Supplied material below:
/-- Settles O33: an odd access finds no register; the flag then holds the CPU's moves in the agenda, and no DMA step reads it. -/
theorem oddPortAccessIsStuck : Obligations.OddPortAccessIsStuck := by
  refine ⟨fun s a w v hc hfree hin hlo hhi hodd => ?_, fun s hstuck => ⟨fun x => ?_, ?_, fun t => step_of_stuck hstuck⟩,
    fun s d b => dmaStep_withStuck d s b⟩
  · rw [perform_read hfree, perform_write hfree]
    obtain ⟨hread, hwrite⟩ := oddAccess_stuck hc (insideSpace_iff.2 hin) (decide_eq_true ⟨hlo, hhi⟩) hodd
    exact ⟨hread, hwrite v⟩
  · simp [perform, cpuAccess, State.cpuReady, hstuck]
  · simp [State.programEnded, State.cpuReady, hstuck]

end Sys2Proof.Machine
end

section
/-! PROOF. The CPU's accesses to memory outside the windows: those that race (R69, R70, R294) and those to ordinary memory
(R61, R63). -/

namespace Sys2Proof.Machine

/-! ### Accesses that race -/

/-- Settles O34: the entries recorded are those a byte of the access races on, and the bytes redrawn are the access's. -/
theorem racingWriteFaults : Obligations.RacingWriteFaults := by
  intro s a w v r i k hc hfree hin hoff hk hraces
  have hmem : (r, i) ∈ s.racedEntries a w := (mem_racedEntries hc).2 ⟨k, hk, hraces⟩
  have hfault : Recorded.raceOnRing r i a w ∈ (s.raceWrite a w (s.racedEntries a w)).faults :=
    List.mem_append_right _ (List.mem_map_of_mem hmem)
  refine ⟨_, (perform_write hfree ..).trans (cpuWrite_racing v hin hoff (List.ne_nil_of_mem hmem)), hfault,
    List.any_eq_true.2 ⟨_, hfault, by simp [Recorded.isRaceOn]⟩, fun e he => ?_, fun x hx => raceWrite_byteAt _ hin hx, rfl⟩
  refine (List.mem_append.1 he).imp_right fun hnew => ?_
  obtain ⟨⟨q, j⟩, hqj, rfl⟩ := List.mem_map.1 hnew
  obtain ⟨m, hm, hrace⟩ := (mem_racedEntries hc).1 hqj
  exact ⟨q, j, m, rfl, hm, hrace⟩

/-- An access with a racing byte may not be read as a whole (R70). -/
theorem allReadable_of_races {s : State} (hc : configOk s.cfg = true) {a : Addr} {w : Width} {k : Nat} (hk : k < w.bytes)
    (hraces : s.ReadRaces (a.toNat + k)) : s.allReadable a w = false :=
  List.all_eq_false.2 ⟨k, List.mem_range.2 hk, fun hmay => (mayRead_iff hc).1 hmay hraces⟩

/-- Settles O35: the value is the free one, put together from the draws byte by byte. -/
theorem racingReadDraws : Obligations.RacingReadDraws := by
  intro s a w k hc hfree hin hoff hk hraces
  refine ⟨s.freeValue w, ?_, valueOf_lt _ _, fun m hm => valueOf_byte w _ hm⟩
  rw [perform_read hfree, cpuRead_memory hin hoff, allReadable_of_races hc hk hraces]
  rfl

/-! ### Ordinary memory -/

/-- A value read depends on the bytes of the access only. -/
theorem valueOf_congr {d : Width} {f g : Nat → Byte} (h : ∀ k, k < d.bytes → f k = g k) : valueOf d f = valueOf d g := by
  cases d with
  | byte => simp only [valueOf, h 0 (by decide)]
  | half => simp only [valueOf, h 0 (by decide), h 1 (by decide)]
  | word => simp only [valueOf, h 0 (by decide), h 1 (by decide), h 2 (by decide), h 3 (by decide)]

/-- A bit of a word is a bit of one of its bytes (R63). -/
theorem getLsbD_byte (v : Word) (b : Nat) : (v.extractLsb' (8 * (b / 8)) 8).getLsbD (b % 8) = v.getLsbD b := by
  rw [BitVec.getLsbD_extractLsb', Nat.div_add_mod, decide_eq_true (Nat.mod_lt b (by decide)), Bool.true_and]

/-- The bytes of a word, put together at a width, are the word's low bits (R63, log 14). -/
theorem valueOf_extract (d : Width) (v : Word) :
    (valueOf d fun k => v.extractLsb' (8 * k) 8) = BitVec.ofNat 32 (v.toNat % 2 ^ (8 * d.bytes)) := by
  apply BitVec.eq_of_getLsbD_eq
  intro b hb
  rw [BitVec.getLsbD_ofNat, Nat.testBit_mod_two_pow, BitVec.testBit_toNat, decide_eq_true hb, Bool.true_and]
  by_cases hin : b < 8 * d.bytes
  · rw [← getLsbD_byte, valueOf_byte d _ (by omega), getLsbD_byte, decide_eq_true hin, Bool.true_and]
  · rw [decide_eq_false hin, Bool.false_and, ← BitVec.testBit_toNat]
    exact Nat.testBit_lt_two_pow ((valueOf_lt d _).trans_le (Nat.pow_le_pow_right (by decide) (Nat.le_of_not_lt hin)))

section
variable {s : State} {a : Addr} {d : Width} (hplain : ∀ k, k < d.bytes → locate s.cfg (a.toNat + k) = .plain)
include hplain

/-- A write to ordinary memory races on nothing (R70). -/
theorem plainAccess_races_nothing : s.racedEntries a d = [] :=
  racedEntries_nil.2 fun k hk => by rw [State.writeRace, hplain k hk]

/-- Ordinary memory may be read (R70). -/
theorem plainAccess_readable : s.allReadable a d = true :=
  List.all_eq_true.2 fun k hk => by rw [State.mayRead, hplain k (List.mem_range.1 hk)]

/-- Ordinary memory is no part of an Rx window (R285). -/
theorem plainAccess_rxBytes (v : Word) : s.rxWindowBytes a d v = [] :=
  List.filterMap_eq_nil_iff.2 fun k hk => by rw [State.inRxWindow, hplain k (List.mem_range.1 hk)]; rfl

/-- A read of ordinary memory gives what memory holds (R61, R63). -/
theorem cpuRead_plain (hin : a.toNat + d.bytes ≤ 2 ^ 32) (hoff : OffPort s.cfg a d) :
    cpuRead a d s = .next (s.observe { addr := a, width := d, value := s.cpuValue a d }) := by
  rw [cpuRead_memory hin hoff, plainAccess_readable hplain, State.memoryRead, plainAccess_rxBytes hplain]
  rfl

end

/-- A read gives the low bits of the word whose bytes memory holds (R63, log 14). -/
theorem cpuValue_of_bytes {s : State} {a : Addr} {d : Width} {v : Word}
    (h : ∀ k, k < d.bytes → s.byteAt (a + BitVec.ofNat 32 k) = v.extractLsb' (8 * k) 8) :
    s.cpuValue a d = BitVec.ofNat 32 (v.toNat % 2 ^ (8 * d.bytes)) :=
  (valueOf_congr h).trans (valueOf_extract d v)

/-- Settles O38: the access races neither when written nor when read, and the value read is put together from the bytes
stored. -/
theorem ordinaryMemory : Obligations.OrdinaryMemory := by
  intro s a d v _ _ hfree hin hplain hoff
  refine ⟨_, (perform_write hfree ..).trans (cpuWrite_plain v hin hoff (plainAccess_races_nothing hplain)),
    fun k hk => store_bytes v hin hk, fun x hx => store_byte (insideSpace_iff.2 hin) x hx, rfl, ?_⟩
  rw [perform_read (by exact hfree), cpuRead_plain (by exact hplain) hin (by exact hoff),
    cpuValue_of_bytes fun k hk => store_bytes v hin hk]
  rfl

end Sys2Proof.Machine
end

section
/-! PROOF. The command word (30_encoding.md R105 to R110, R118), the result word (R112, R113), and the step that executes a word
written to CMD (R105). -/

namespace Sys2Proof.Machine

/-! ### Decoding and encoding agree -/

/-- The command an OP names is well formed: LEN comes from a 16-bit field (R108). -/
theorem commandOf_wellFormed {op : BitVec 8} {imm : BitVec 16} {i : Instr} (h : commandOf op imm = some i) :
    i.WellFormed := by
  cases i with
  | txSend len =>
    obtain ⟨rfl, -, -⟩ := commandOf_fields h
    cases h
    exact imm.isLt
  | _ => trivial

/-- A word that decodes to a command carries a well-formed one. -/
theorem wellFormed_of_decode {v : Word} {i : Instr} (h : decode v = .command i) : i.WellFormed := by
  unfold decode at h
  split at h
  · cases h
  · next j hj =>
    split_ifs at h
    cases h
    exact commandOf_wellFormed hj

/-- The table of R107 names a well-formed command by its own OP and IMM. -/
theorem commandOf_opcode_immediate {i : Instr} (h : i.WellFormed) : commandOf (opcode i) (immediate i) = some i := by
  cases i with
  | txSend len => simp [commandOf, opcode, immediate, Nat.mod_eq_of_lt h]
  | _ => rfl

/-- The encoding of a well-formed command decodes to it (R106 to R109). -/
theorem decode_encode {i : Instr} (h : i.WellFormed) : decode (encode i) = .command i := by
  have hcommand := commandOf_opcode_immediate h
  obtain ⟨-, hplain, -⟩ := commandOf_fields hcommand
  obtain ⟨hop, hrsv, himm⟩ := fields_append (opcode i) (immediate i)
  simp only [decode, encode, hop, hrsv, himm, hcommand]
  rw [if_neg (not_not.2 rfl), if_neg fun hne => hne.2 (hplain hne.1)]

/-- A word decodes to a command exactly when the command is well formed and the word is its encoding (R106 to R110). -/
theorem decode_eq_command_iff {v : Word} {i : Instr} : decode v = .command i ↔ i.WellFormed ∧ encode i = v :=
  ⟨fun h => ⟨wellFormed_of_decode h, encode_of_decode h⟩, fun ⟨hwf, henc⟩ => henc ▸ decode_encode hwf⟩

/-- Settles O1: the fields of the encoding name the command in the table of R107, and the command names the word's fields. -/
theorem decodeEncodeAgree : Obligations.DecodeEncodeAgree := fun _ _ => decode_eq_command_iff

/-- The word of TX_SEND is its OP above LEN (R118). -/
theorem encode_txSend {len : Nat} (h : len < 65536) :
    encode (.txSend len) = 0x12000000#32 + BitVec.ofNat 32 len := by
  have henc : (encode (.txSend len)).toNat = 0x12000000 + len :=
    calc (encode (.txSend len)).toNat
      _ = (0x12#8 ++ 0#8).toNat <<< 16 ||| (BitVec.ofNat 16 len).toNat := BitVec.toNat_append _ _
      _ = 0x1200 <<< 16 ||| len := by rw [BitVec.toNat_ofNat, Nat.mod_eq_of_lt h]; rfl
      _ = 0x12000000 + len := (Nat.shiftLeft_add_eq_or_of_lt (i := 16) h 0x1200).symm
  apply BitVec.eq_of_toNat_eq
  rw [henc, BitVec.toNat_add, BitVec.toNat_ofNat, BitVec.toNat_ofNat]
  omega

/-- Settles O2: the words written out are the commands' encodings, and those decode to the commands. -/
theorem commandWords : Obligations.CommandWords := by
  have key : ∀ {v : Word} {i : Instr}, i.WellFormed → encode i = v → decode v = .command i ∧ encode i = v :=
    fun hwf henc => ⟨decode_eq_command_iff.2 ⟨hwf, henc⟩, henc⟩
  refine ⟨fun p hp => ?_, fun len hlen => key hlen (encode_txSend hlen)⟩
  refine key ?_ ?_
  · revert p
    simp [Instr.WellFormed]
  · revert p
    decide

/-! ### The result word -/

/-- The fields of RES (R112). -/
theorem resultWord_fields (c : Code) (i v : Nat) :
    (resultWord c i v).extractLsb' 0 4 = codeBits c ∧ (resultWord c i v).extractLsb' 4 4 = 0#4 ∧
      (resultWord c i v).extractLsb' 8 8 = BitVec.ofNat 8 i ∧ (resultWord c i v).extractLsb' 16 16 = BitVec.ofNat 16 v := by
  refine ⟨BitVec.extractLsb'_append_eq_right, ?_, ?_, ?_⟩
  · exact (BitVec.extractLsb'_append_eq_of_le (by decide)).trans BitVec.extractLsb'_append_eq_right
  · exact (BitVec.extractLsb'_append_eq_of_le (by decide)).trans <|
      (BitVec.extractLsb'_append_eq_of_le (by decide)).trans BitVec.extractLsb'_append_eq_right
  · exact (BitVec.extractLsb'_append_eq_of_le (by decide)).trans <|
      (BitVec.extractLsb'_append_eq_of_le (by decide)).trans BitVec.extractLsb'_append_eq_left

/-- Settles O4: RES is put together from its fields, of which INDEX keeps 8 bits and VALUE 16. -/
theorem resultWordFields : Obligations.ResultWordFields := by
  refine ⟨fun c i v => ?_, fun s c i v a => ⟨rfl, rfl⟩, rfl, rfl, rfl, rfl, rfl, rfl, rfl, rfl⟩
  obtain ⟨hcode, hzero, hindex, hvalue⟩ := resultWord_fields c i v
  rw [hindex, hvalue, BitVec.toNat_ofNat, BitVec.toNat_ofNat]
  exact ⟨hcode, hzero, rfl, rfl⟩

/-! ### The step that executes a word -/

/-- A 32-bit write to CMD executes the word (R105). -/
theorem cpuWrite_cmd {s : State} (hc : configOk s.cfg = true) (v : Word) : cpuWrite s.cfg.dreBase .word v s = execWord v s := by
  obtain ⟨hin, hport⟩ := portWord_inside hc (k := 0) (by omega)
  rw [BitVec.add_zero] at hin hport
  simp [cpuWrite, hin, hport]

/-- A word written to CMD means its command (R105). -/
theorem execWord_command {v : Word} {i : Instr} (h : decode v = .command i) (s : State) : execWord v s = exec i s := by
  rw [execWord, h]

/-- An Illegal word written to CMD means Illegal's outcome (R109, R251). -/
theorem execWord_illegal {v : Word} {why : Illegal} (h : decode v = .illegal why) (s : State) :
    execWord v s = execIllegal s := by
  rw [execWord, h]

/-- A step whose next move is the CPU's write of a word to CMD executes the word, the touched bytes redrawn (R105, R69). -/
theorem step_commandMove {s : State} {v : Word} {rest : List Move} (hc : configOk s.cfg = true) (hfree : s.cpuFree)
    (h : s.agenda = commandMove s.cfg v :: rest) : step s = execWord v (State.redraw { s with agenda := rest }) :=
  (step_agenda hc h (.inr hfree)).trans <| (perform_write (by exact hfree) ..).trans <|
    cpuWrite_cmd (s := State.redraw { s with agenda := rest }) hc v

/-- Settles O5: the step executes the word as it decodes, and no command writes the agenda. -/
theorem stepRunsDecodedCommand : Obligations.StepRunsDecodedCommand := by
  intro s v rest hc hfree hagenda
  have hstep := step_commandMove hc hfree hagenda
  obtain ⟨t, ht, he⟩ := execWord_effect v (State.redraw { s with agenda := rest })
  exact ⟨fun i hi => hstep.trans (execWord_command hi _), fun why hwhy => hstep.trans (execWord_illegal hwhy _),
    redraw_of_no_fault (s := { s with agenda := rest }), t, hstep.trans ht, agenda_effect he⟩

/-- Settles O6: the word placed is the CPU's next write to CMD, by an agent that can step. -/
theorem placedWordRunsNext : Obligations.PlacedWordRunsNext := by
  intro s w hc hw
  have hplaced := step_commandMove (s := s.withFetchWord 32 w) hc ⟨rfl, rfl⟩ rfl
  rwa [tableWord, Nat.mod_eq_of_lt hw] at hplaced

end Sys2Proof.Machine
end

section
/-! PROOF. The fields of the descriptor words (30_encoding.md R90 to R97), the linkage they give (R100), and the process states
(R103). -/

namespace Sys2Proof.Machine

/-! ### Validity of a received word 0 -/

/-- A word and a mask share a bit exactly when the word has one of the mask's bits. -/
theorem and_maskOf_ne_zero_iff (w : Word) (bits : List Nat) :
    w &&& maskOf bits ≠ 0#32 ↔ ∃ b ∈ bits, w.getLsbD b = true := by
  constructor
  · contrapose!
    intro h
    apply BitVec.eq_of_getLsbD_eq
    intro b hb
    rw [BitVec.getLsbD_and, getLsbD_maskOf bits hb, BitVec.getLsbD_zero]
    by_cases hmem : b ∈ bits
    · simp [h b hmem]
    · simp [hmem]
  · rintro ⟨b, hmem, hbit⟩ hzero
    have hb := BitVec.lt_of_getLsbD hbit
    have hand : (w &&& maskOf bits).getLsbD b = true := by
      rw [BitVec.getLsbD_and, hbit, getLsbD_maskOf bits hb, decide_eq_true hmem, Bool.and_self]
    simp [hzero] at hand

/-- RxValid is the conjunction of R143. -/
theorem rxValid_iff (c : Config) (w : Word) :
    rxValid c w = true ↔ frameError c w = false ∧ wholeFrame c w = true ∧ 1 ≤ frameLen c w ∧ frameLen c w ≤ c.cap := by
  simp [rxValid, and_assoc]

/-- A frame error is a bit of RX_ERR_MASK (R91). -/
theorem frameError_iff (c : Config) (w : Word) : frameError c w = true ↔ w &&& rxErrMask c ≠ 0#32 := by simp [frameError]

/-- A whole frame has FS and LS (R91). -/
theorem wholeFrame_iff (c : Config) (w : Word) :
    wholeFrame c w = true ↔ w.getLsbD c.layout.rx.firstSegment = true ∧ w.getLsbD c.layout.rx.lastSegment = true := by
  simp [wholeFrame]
End of Supplied material.
All that is needed is the number of lines in the material containing the string "hvalue".

**Result of this exercise**
2